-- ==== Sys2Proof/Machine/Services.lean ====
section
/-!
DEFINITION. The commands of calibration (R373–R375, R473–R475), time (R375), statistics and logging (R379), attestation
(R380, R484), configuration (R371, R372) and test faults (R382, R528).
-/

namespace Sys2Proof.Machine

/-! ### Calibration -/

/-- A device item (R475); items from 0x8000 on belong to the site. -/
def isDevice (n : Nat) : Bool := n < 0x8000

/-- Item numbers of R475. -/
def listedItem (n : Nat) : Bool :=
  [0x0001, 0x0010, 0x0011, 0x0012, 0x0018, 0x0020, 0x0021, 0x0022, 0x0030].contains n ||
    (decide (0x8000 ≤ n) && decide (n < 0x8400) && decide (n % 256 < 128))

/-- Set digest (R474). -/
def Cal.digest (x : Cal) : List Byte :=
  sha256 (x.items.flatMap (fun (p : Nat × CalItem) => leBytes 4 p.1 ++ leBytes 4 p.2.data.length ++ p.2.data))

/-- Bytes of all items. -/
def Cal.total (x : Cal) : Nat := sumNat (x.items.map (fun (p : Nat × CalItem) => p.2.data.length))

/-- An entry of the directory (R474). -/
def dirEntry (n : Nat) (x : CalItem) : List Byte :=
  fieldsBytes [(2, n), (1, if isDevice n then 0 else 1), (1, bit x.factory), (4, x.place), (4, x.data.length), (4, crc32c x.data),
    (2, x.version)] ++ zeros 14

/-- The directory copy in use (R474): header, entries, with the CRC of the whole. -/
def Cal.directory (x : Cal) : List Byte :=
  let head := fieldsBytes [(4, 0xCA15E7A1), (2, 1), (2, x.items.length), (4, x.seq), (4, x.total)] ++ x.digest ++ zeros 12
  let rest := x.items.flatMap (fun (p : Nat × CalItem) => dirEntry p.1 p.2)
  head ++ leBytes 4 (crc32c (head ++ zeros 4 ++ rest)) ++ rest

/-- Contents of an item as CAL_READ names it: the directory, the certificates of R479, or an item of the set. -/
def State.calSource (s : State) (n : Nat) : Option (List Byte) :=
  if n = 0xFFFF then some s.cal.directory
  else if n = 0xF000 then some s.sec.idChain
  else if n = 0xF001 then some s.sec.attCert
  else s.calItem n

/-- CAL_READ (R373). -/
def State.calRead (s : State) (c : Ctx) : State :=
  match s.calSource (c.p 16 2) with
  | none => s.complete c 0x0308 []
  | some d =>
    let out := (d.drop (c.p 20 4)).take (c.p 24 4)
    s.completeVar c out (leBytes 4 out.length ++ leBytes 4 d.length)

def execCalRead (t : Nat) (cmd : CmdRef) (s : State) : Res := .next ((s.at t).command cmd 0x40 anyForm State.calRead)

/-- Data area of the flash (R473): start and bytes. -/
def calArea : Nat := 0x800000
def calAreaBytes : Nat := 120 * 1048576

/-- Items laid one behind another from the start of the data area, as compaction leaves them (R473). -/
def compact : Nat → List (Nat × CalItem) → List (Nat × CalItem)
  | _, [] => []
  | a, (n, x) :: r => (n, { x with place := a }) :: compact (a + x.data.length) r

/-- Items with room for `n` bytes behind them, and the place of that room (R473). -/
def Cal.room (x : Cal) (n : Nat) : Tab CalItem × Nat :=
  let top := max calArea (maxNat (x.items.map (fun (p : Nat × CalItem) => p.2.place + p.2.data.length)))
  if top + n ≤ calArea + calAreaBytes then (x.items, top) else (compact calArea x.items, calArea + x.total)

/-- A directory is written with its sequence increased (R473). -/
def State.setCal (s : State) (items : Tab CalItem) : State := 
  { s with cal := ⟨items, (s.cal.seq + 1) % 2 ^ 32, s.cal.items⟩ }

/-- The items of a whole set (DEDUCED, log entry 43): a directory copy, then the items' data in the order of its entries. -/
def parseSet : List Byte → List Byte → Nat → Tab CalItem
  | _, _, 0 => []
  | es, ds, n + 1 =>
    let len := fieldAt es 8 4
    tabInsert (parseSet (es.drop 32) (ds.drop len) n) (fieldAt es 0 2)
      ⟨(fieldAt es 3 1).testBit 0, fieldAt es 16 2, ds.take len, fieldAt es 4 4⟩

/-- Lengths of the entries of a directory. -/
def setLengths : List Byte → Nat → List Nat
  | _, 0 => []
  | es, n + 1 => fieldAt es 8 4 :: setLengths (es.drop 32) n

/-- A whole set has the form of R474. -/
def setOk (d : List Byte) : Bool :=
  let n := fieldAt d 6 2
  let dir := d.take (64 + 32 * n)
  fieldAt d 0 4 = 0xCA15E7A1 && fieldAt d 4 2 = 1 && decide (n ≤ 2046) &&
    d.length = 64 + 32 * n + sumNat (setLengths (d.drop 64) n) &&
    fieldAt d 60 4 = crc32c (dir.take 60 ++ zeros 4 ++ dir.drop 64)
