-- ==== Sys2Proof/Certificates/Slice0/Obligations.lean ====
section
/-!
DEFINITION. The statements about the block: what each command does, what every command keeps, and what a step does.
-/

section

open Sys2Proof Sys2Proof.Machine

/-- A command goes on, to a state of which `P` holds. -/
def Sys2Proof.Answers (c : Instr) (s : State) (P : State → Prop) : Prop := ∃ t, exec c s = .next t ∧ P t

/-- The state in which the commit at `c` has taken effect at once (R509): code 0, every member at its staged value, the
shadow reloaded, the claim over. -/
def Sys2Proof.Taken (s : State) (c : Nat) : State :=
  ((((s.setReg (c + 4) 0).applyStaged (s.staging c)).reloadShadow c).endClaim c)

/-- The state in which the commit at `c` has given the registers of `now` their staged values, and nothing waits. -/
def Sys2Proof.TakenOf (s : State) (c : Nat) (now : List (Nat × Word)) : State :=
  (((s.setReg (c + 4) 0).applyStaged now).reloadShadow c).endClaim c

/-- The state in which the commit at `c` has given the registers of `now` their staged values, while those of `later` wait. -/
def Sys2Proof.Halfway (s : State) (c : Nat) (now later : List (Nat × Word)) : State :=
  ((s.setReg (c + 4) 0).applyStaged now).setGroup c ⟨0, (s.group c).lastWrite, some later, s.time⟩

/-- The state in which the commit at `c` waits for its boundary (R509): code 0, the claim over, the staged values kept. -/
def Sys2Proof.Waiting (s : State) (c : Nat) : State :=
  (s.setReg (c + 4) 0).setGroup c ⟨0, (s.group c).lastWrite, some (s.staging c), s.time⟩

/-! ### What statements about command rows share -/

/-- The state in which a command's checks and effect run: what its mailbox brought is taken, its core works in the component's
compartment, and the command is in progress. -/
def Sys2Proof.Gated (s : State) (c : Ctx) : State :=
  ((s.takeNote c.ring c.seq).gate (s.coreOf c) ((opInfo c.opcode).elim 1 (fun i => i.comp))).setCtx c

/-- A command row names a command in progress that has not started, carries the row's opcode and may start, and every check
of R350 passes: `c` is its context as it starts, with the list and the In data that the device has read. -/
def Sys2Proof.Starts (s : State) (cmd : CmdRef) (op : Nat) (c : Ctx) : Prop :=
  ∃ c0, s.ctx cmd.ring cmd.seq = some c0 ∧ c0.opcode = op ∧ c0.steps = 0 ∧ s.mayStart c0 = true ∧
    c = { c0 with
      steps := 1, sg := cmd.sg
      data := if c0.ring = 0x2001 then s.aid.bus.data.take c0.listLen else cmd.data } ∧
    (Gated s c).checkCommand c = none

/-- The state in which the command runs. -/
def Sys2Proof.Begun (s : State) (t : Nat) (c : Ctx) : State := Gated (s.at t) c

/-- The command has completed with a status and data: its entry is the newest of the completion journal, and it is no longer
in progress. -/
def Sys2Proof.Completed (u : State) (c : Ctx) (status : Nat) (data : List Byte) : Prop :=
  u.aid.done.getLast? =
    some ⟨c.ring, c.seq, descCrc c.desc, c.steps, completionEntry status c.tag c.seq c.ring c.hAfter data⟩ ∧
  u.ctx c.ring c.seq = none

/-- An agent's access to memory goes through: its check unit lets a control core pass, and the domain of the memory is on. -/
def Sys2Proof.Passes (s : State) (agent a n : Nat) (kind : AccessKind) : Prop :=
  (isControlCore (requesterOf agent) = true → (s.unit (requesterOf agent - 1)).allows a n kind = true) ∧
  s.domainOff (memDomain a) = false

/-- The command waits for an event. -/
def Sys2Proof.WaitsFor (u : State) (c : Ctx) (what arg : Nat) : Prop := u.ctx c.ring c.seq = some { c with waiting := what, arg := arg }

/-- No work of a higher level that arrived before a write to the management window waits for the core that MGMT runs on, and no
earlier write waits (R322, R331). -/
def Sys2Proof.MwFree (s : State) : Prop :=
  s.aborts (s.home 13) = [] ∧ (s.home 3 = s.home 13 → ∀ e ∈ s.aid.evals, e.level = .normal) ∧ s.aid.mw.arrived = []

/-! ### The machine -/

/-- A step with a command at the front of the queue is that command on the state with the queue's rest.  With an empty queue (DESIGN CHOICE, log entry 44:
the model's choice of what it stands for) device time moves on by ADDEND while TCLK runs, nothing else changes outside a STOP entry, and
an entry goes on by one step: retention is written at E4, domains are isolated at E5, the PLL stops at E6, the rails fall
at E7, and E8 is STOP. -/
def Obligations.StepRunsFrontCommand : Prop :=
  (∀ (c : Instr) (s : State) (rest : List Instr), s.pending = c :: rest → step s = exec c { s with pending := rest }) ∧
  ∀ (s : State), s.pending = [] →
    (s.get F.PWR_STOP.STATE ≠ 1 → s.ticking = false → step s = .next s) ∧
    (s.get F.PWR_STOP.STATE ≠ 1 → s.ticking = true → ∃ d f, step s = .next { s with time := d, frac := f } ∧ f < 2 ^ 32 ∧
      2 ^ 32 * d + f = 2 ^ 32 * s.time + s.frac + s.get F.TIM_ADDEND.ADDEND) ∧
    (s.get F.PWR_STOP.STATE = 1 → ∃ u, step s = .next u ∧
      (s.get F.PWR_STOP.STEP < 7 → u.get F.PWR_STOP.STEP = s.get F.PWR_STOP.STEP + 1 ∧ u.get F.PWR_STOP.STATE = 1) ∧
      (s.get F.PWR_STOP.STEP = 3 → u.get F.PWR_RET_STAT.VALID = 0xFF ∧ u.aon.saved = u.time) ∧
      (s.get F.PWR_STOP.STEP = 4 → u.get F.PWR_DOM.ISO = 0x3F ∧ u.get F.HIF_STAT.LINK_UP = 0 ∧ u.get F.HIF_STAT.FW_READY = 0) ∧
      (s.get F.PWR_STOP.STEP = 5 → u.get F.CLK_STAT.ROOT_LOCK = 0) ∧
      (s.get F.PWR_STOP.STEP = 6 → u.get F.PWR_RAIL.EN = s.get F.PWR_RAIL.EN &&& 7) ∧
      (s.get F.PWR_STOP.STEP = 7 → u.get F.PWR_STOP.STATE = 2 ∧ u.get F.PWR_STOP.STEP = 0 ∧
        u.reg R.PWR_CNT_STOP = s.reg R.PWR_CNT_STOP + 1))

────────────────

» Problem description
In the listing above, find the line containing "(s.cal.seq + 1)" and the line containing "let len := fieldAt es 8 4". Output them and every line between, exactly, and nothing else.

» Output for this exercise
  { s with cal := ⟨items, (s.cal.seq + 1) % 2 ^ 32, s.cal.items⟩ }

/-- The items of a whole set (DEDUCED, log entry 43): a directory copy, then the items' data in the order of its entries. -/
def parseSet : List Byte → List Byte → Nat → Tab CalItem
  | _, _, 0 => []
  | es, ds, n + 1 =>
    let len := fieldAt es 8 4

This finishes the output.